If you’re still wondering whether your business should be on social media, it’s easy to learn the answer: Ask your customers.
If they’re using it, then you should be, too.
But don’t begin and end with that single question. Equally important is the follow up: Which social media platforms do your customers use most, and for what purposes?
That is important information because you don’t need to spray posts all over the social media universe; instead choose the platforms that best represent your business, are the best potential homes for the content you create, and are the best way to deliver your message to your customers and prospects.
Once you have that knowledge, developing and growing a social media presence really isn’t as difficult as many distributors assume it is.
Here are some basic tips for getting started – or improving – your social media presence:
- Create a plan. Know what you want to achieve and who you want to reach, and use that as the foundation of your social media plan. From there, create a calendar so you’re posting regularly. This calendar should be separate from your overall editorial calendar, but the themes and messages you convey should be consistent.
- Choose the right platforms. You don’t need to be – and probably shouldn’t be – posting on every platform. It stretches your resources too thin and diffuses your message. Don’t know which platform are best for you?

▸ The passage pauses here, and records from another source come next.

-- ==== Sys2Proof/Machine/Expand.lean ====
section
/-! DEFINITION. Expanded ops: linear-transform plans (R292, R293), polynomial blocks (R294), refresh bundles (R301 to R304), their expansions as programs, and how a program is evaluated on headers and on data (R291). -/
namespace Sys2Proof.Machine

/-! ### Programs -/

/-- The plaintext of a step. -/
inductive Pt where
  | diag (base stride storage : Nat)   -- a diagonal of a plan
  | const (c : Int)                    -- every evaluation-form element holds c mod q_i
  | monomial                           -- X^(N/2)
deriving DecidableEq, Repr

/-- One step: what it does to contents and to data; `a` and `b` number earlier values, value 0 the operand. -/
structure XStep where
  st : CtStep
  sub : Bool := false
  a : Nat
  b : Option Nat := none
  key : Option Nat := none             -- directory index
  g : Nat := 1
  pt : Option Pt := none
deriving DecidableEq, Repr

/-- A program; step i gives value i + 1. -/
abbrev Prog := List XStep

/-- Append a step, and the number of its value. -/
def Prog.push (b : Prog) (x : XStep) : Prog × Nat := (b ++ [x], b.length + 1)

/-! ### Linear transforms -/

/-- A linear-transform plan (R292). -/
structure LtPlan where
  raw : Nat
  diags : Nat
  rescale : Bool
  storage : Nat
  level : Nat
  chain : Nat
  scale : Nat
  stride : Nat
  rots : List (Nat × Nat × Nat)        -- raw entry, ROT as 32 bits, PT_BASE
deriving DecidableEq, Repr

def ltHeader (x : Nat) (ds : List Nat) : LtPlan :=
  { raw := x, diags := nbits x 6 0, rescale := decide (nbits x 7 7 = 1), storage := nbits x 8 8, level := nbits x 15 9, chain := nbits x 19 16,
    scale := nbits x 63 32, stride := nbits x 95 64, rots := ds.map (fun d => (d, nbits d 31 0, nbits d 111 64)) }

/-- Rotation amounts that are not zero, in plan order. -/
def LtPlan.nonzero (l : LtPlan) : List Nat := (l.rots.map (fun r => r.2.1)).filter (fun r => decide (r ≠ 0))

/-- The header's own rules, before its diagonals are read. -/
def LtPlan.headOk (l : LtPlan) : Bool :=
  decide (nbits l.raw 31 20 = 0) && decide (nbits l.raw 511 96 = 0) && decide (1 ≤ l.diags ∧ l.diags ≤ 64) && decide (1 ≤ l.level ∧ l.level ≤ 64)

/-- Is a plan well formed for a scheme (R292)? -/
def LtPlan.ok (l : LtPlan) (ckks : Bool) : Bool :=
  l.headOk && (ckks || (!l.rescale && decide (l.scale = 0))) && l.rots.all (fun r => decide (nbits r.1 63 32 = 0) && decide (nbits r.1 127 112 = 0)) &&
  decide l.nonzero.Nodup

/-- Does a plan suit an operand (PARAM_MISMATCH otherwise)? -/
def LtPlan.suits (l : LtPlan) (chain level : Nat) : Bool := decide (l.chain = chain) && decide (level ≤ l.level)
/-- Placement: alignment, then the stride. -/
def LtPlan.aligned (l : LtPlan) : Bool :=
  l.rots.all (fun r => decide (r.2.2 % 64 = 0)) && decide (l.stride % (if l.storage = 0 then 576 else 8) = 0)
def LtPlan.wide (l : LtPlan) (n : Nat) : Bool := decide (limbSize (2 ^ n) l.storage ≤ l.stride)

/-- Bytes that an op reads from a record. -/
def recordBytes (p a n : Nat) : Eng (List Byte) := fun s =>
  match s.readVA p a n with
  | .ok bs => .ok bs s
  | .error e => .error (.mem 6 e) s

/-- Read a plan: the header, then its diagonals. -/
def readPlan (p a : Nat) : Eng LtPlan := do
  let h := leNat (← recordBytes p a 64)
  let l := ltHeader h []
  if !l.headOk then return l
  let bs ← recordBytes p (a + 64) (16 * l.diags)
  return ltHeader h ((chunksOf 16 l.diags bs).map leNat)

/-- The hoisted rotations of a plan: one key switch for each nonzero rotation, in plan order. -/
def hoistSteps (b : Prog) (x n : Nat) (ckks : Bool) (key : Nat) (rots : List Nat) : Prog × List (Nat × Nat) :=
  (rots.foldl (fun (acc : (Prog × List (Nat × Nat)) × Nat) r =>
    let (b, v) := Prog.push acc.1.1 { st := .keySwitch, a := x, key := some acc.2, g := rotGalois ckks n (signed 32 r) }
    ((b, acc.1.2 ++ [(r, v)]), acc.2 + 1)) ((b, []), key)).1

/-- LINEAR_TRANSFORM applied to value `x` (R293): the program, and the value of the result. -/
def ltProg (b : Prog) (x n : Nat) (ckks : Bool) (key : Nat) (l : LtPlan) : Prog × Nat :=
  let (b, ys) := hoistSteps b x n ckks key l.nonzero
  let src := fun (r : Nat) => if r = 0 then x else ((ys.find? (fun y => y.1 = r)).map (·.2)).getD x
  let mulPt := fun (b : Prog) (d : Nat × Nat × Nat) =>
    Prog.push b { st := .mulPlain l.scale, a := src d.2.1, pt := some (.diag d.2.2 l.stride l.storage) }
  match l.rots with
  | [] => (b, x)
  | d :: rest =>
    let (b, acc) := mulPt b d
    let (b, acc) := rest.foldl (fun (st : Prog × Nat) d =>
      let (b, m) := mulPt st.1 d
      Prog.push b { st := .add, a := st.2, b := some m }) (b, acc)
    if l.rescale then Prog.push b { st := .rescale, a := acc } else (b, acc)

/-! ### Polynomials -/

/-- A polynomial block (R294). -/
structure PolyBlk where
  raw : Nat
  degree : Nat
  scale : Nat
  cs : List Int
deriving DecidableEq, Repr

def polyDegrees : List Nat := [3, 7, 11, 15, 19, 23, 27, 31]

/-- Is the header of a polynomial block well formed? -/
def polyHeadOk (x : Nat) (ckks : Bool) : Bool :=
  polyDegrees.contains (nbits x 4 0) && decide (nbits x 31 5 = 0) && decide (nbits x 511 64 = 0) && (ckks || decide (nbits x 63 32 = 0))

/-- Read a block whose header is well formed, with `extra` further 64-bit words behind the coefficients. -/
def readPoly (p a extra : Nat) (ckks : Bool) : Eng (PolyBlk × List Int) := do
  let h := leNat (← recordBytes p a 64)
  engAssert (polyHeadOk h ckks) .descMalformed
  let d := nbits h 4 0
  let bs ← recordBytes p (a + 64) (8 * (d + 1 + extra))
  let ws := (chunksOf 8 (d + 1 + extra) bs).map (fun w => signed 64 (leNat w))
  return ({ raw := h, degree := d, scale := nbits h 63 32, cs := ws.take (d + 1) }, ws.drop (d + 1))

/-- RS of R294: RESCALE on CKKS, nothing otherwise. -/
def pushRS (b : Prog) (ckks : Bool) (x : Nat) : Prog × Nat := if ckks then Prog.push b { st := .rescale, a := x } else (b, x)

/-- RL(MUL(x, y)). -/
def pushProd (b : Prog) (key x y : Nat) : Prog × Nat :=
  let (b, m) := Prog.push b { st := .mul, a := x, b := some y }
  Prog.push b { st := .relin, a := m, key := some key }

/-- RS(RL(MUL(x, y))). -/
def pushMul (b : Prog) (ckks : Bool) (key x y : Nat) : Prog × Nat :=
  let (b, m) := pushProd b key x y
  pushRS b ckks m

Talk to your customers. Where are they posting? What are they reading? What is important for them to know?
- Make sure the message matches the platform. What works on Facebook, ie, short-form content about employees, success stories, industry updates, etc. won’t fly on the visual world of Instagram, and maybe won’t work on the business-centric LinkedIn. And each attracts a different group of followers, so it’s important to know who your audience is, and tailor your message accordingly.
- Get help. Your team members are probably posting already through personal accounts. So tap into their expertise – recruit that sales team member who takes great photos to supply visuals for Instagram. But do this carefully. Before granting the keys to the posting kingdom to anyone who isn’t in the marketing department, be sure to review what’s appropriate and what isn’t, what messages you want to convey, and those you don’t.
- Get professional help. If your marketing plan includes blogs or other longer-form writing, it might be worth investing in a consultant or contractor with writing and communications experience to compose those, if you don’t have a marketing department.
- Create a system for posting consistently, and often. Often, of course, is a relative term. For giant corporations, often may be several times a day. For smaller businesses, it may mean once a week. Do what works best for your budget and resources, but try to avoid posting three times in one week, and then going silent for three weeks. Consistency is key, and achieving it is fairly easy, thanks to the numerous scheduling apps available.
- Be flexible. Don’t confuse consistency with inflexibility. If your company wins a major award, but a post about it wasn’t scheduled, post about it anyway. You can always postpone or re-schedule another post if necessary. But it’s important to recognize great opportunities and take advantage of them.
- Stick to business. Unless your company is involved in either of these fields, avoid politics and religion.
- Re-use and recycle. Don’t forget to like or forward content your suppliers, member associations and customers create. And don’t forget to send them your original content to share.
Taking advantage of the opportunities for exposure and messaging social media offers is not terribly complicated, and its benefits can be huge. So, go forth and post!